As a coastal city, Cirebon's main industry is fishery. Its products include terasi (shrimp paste), petis, krupuk udang (shrimp crackers) and various salted fish. Cirebon is famous for its good quality salted fishes, such as jambal roti, juhi (salted cuttlefish), rebon and ebi (dried small shrimp). These products often being seek by visitors, especially Indonesian domestic tourist and visitors from other cities, as oleh-oleh (food souvenirs/gift).

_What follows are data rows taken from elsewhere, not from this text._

-- ==== Sys2Proof/Machine/Ops.lean ====
section
/-! DEFINITION. Machine/Ops.lean: the named operations over memory, registers, program counter, call stack and framebuffer,
the instruction fetch, and the ONE operation that takes an error (spec 10_state, 20_memory, 40_cycle, 60_exceptions).
Every read and write of State in a meaning goes through these. -/

namespace Sys2Proof.Machine

/-! ## Memory (R200, R210, R220, R224) -/

/-- What an address that is not listed holds: 0x00, its reset contents (R117). -/
def Memory.unlisted : Byte := 0x00#8

/-- The canonical form: addresses strictly rising, all of them in the address space (R200), and no entry equal to what an
unlisted address holds. -/
abbrev Memory.wf (m : Memory) : Prop :=
  m.Pairwise (fun c d => c.1 < d.1) ∧ ∀ c ∈ m, c.2 ≠ Memory.unlisted ∧ c.1 ≤ 0xFFF

/-- `MemRead(a, 1)` (R11, R224). Defined for `InRange a` only; every caller checks first (R210, R211). -/
def Memory.read : Memory → Nat → Byte
  | [], _ => Memory.unlisted
  | (b, u) :: rest, a => if b = a then u else Memory.read rest a

/-- The memory with the entry of address `a` taken out. -/
def Memory.erase (m : Memory) (a : Nat) : Memory := m.filter fun c => c.1 != a

/-- The memory with an entry for `a` put in where the addresses stay in order. -/
def Memory.insert : Memory → Nat → Byte → Memory
  | [], a, u => [(a, u)]
  | (b, t) :: rest, a, u => if a < b then (a, u) :: (b, t) :: rest else (b, t) :: Memory.insert rest a u

/-- `MemWrite(a, 1, u)` (R11, R224). Defined for `InRange a` only; every caller checks first (R210, R211). Writing what
an unlisted address holds takes the entry out, so that equal memories are equal data. -/
def Memory.write (m : Memory) (a : Nat) (u : Byte) : Memory :=
  if u = Memory.unlisted then Memory.erase m a else Memory.insert (Memory.erase m a) a u

/-- One byte write per address, in ascending address order (R220). -/
def Memory.writeBytes : Memory → Nat → List Byte → Memory
  | m, _, [] => m
  | m, a, u :: rest => Memory.writeBytes (Memory.write m a u) (a + 1) rest

/-- `InRange(a)`: the address exists (R210). Addresses are unbounded naturals and never wrap (R212). -/
abbrev inRange (a : Nat) : Prop := a ≤ Config.lastAddress

/-- Are the `count` addresses from `base` all in range? They are checked together, before any access; no address is checked
when `count` is 0 (R211). -/
abbrev rangeOk (base count : Nat) : Prop := count = 0 ∨ inRange (base + count - 1)

/-! ## General registers (R102) -/

/-- `V[r]`. -/
def State.reg (s : State) (r : Reg) : Byte := s.v[r]

/-- `V[r] <- b`. No register is hardwired (R102). -/
def State.setReg (s : State) (r : Reg) (b : Byte) : State := { s with v := s.v.set r b }

/-- VF, the register the flag outputs go to (R103). -/
abbrev vf : Reg := 15

/-! ## Index register and timers (R106, R109) -/

/-- `I <- w`. -/
def State.setIndex (s : State) (w : Word) : State := { s with ireg := w }

/-- `DT <- b`. -/
def State.setDelay (s : State) (b : Byte) : State := { s with dt := b }

/-- `ST <- b`. -/
def State.setSound (s : State) (b : Byte) : State := { s with st := b }

/-- `MEM <- m`. -/
def State.setMem (s : State) (m : Memory) : State := { s with mem := m }

/-! ## Program counter (R105, R404, R456) -/

/-- `PC <- target`. -/
def State.setPc (s : State) (target : Word) : State := { s with pc := target }

/-- `PC <- (PC + 2) mod 2^16`: the advance of the fetch (R404), and once more for a taken skip (R456). -/
def State.advance (s : State) : State := s.setPc (s.pc + BitVec.ofNat 16 Config.insnBytes)

/-- The address the instruction in execution was fetched from, `a` of the rules: PC holds `(a + 2) mod 2^16` during its
execution (R105, R404). -/
def State.insnAddr (s : State) : Word := s.pc - BitVec.ofNat 16 Config.insnBytes

/-! ## Call stack (R107, R108) -/

/-- Write `w` at `STACK[SP]`, then increment SP (R452); `none` when the stack is full. -/
def State.push (s : State) (w : Word) : Option State :=
  if h : s.sp.val < 16 then
    some { s with stack := s.stack.set s.sp.val w, sp := ⟨s.sp.val + 1, Nat.add_lt_add_right h 1⟩ }
  else none

/-- Decrement SP, then read `STACK[SP]` (R450): the entry and the state after; `none` when the stack is empty. The entry
is not cleared (R107). -/
def State.pop (s : State) : Option (Word × State) :=
  match s.sp with
  | ⟨0, _⟩ => none
  | ⟨k + 1, h⟩ => some (s.stack[k]'(Nat.lt_of_succ_lt_succ h), { s with sp := ⟨k, Nat.lt_of_succ_lt h⟩ })

/-! ## Framebuffer (R110) and redraw flag (R112) -/

/-- `FB[x][y]`. -/
def Framebuffer.get (f : Framebuffer) (x : Column) (y : Row) : Bool := (f[y])[x]

/-- `FB[x][y] <- b`. -/
def Framebuffer.set (f : Framebuffer) (x : Column) (y : Row) (b : Bool) : Framebuffer :=
  Vector.set f y.val (Vector.set f[y] x.val b)

/-- The framebuffer with all 2048 cells off (R600). -/
def Framebuffer.clear : Framebuffer := .replicate 32 (.replicate 64 false)

/-- Show a new framebuffer: every instruction that does so sets REDRAW, changed or not (R112, R600, R601). -/
def State.showFrame (s : State) (f : Framebuffer) : State := { s with fb := f, redraw := true }

/-! ## Fetch (R402, R221) -/

/-- The word at PC, big-endian, or `none` when one of its two addresses is out of range: `a + 1` is computed on unbounded
naturals (R212). The fetch changes nothing. -/
def State.fetchWord (s : State) : Option Word :=
  if inRange (s.pc.toNat + 1) then
    some (wordOfBytes (Memory.read s.mem s.pc.toNat) (Memory.read s.mem (s.pc.toNat + 1)))
  else none

/-! ## Errors (R711 to R716)

The block has no trap mechanism (R716): an error is taken by latching a record, and there is no saved state, handler or
return. Only RESET and a successful LOAD clear the latch (Machine/HostOps.lean). -/

/-- Take a fatal error (R711): latch `{code, at, word}`; nothing else changes. -/
def State.raiseFatal (s : State) (code : FaultCode) (addr : Word) (word : Option Word) : State :=
  { s with fault := some ⟨code, addr, word⟩ }

/-- Take a fatal error in the execution of `i` (R406, R711): `at` is the address it was fetched from, `word` its word, and
PC keeps the advance. -/
def State.raiseIn (s : State) (i : Instr) (code : FaultCode) : State :=
  s.raiseFatal code s.insnAddr (some (encode i))

/-- Take the non-fatal UnknownOpcode (R712): set UNK_SEEN; nothing else changes. -/
def State.raiseUnknown (s : State) : State := { s with unkSeen := true }

/-- What a STEP does while FAULT is latched: nothing (R401, R713). -/
def State.haltedStep (s : State) : State := s

/-- What a STEP does when its fetch is out of range: PC stays and there is no word (R402, R711). -/
def State.fetchFailure (s : State) : State := s.raiseFatal .addressOutOfRange s.pc none

end Sys2Proof.Machine
end

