-- ==== Sys2Proof/Certificates/Slice0/Obligations.lean ====
section
/-! DEFINITION. Certificates/Slice0/Obligations.lean: the statements for the provers, from the numbered rules of spec/. `exec`
runs in the state after the fetch advance (R404), so PC is `a + 2` there, `a` being the address of the instruction; the
statements about `step` and `perform` start before the fetch. -/

open Sys2Proof Sys2Proof.Machine

/-! ## Encoding -/

/-- Decoding the word of a well-formed instruction gives it back, every operand at every value (R305, R307). -/
def Obligations.DecodeOfEncodeIsIdentity : Prop :=
  ∀ i : Instr, i.wellFormed = true → decodeWord (encode i) = .instr i

/-- Each word has one meaning: encoding the instruction a word decodes to gives the word back, the ignored `y` of SHR and SHL
included (R305, R308). -/
def Obligations.EncodeOfDecodeIsWord : Prop :=
  ∀ (w : Word) (i : Instr), decodeWord w = .instr i → encode i = w

/-- The dispatch of R305 and the mask and match of R307 say the same: a word is the instruction of a row exactly when
`w & mask = match`. -/
def Obligations.DecodeAgreesWithOpcodeMap : Prop :=
  ∀ w : Word, ∀ row ∈ opcodeMap,
    (∃ i, decodeWord w = .instr i ∧ i.mnemonic = row.name) ↔ w &&& row.mask = row.matchBits

/-- The 28 match patterns are pairwise disjoint (R306, which the spec derives from R305). -/
def Obligations.NoWordMatchesTwoRows : Prop :=
  opcodeMap.length = 28 ∧ ∀ w : Word, ∀ r ∈ opcodeMap, ∀ q ∈ opcodeMap,
    w &&& r.mask = r.matchBits → w &&& q.mask = q.matchBits → r = q

/-- The unknown space is R309's table, row by row. -/
def Obligations.UnknownSpaceIsTheTable : Prop :=
  ∀ w : Word, (∃ why, decodeWord w = .unknown why) ↔
    (w.toNat / 4096 = 0x0 ∧ w ≠ 0x00E0#16 ∧ w ≠ 0x00EE#16) ∨
    (w.toNat / 4096 = 0x5 ∧ w.toNat % 16 ≠ 0) ∨
    (w.toNat / 4096 = 0x8 ∧ w.toNat % 16 ∈ [0x8, 0x9, 0xA, 0xB, 0xC, 0xD, 0xF]) ∨
    w.toNat / 4096 ∈ [0x9, 0xB, 0xC, 0xE] ∨
    (w.toNat / 4096 = 0xF ∧ w.toNat % 256 ∉ [0x07, 0x15, 0x18, 0x1E, 0x29, 0x33, 0x55, 0x65])

/-- One word of each of the twelve families that have an instruction (the high nibble, R13), written out from R307, decodes to
its instruction; and the bytes of a word stand big-endian. -/
def Obligations.SampleWordsDecode : Prop :=
  decodeWord 0x00EE#16 = .instr .ret ∧ decodeWord 0x1ABC#16 = .instr (.jp 0xABC#12) ∧
  decodeWord 0x2301#16 = .instr (.call 0x301#12) ∧ decodeWord 0x3F12#16 = .instr (.seImm 15 0x12#8) ∧
  decodeWord 0x41FE#16 = .instr (.sneImm 1 0xFE#8) ∧ decodeWord 0x5120#16 = .instr (.seReg 1 2) ∧
  decodeWord 0x6A7B#16 = .instr (.ldImm 10 0x7B#8) ∧ decodeWord 0x71FF#16 = .instr (.addImm 1 0xFF#8) ∧
  decodeWord 0x8376#16 = .instr (.shr 3 7) ∧ decodeWord 0xA300#16 = .instr (.ldI 0x300#12) ∧
  decodeWord 0xD125#16 = .instr (.drw 1 2 5#4) ∧ decodeWord 0xF518#16 = .instr (.ldStVx 5) ∧
  decodeWord 0xFF65#16 = .instr (.ldVxMem 15) ∧ decodeBytes [0x6A#8, 0x7B#8] = (.instr (.ldImm 10 0x7B#8), [])

/-! ## The instruction cycle -/

/-- When the bytes at PC decode to a well-formed instruction, STEP is that instruction, executed after PC has advanced by 2
modulo 2^16 (R400, R404, R405). -/
def Obligations.StepRunsDecodedInstruction : Prop :=
  ∀ (s : State) (i : Instr), s.fault = none → s.pc.toNat ≤ 0xFFE → i.wellFormed = true →
    decodeBytes [Memory.read s.mem s.pc.toNat, Memory.read s.mem (s.pc.toNat + 1)] = (.instr i, []) →
    step s = exec i { s with pc := s.pc + 2#16 }

/-- A STEP of a halted block changes nothing and returns HALTED, at PC, with the latched record (R401; the
spec's decision D5). -/
def Obligations.HaltedStepChangesNothing : Prop :=
  ∀ (s : State) (f : FaultRecord), s.fault = some f →
    perform .step s = .next (s, .step ⟨.halted, s.pc, none, some f⟩)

Cirebon is also known for its local cuisines and delicacies, such as empal gentong (a kind of meat and offal curry ), nasi lengko (rice mixed with bean sprouts, fried tofu, fried tempeh, topped with peanut sauce and soy sauce), nasi jamblang (rice of various side dishes), tahu gejrot (fried tofu with ground garlic, chili and shallot, topped with thin and sweet soy sauce), tahu petis (dry fried tofu served with petis dip sauce), tahu tek-tek (fried tofu topped with peanut sauce and mixed with vegetables) and ayam panggang (barbecue chicken). Another native food is "Docang" (lontong with sour vegetable soup).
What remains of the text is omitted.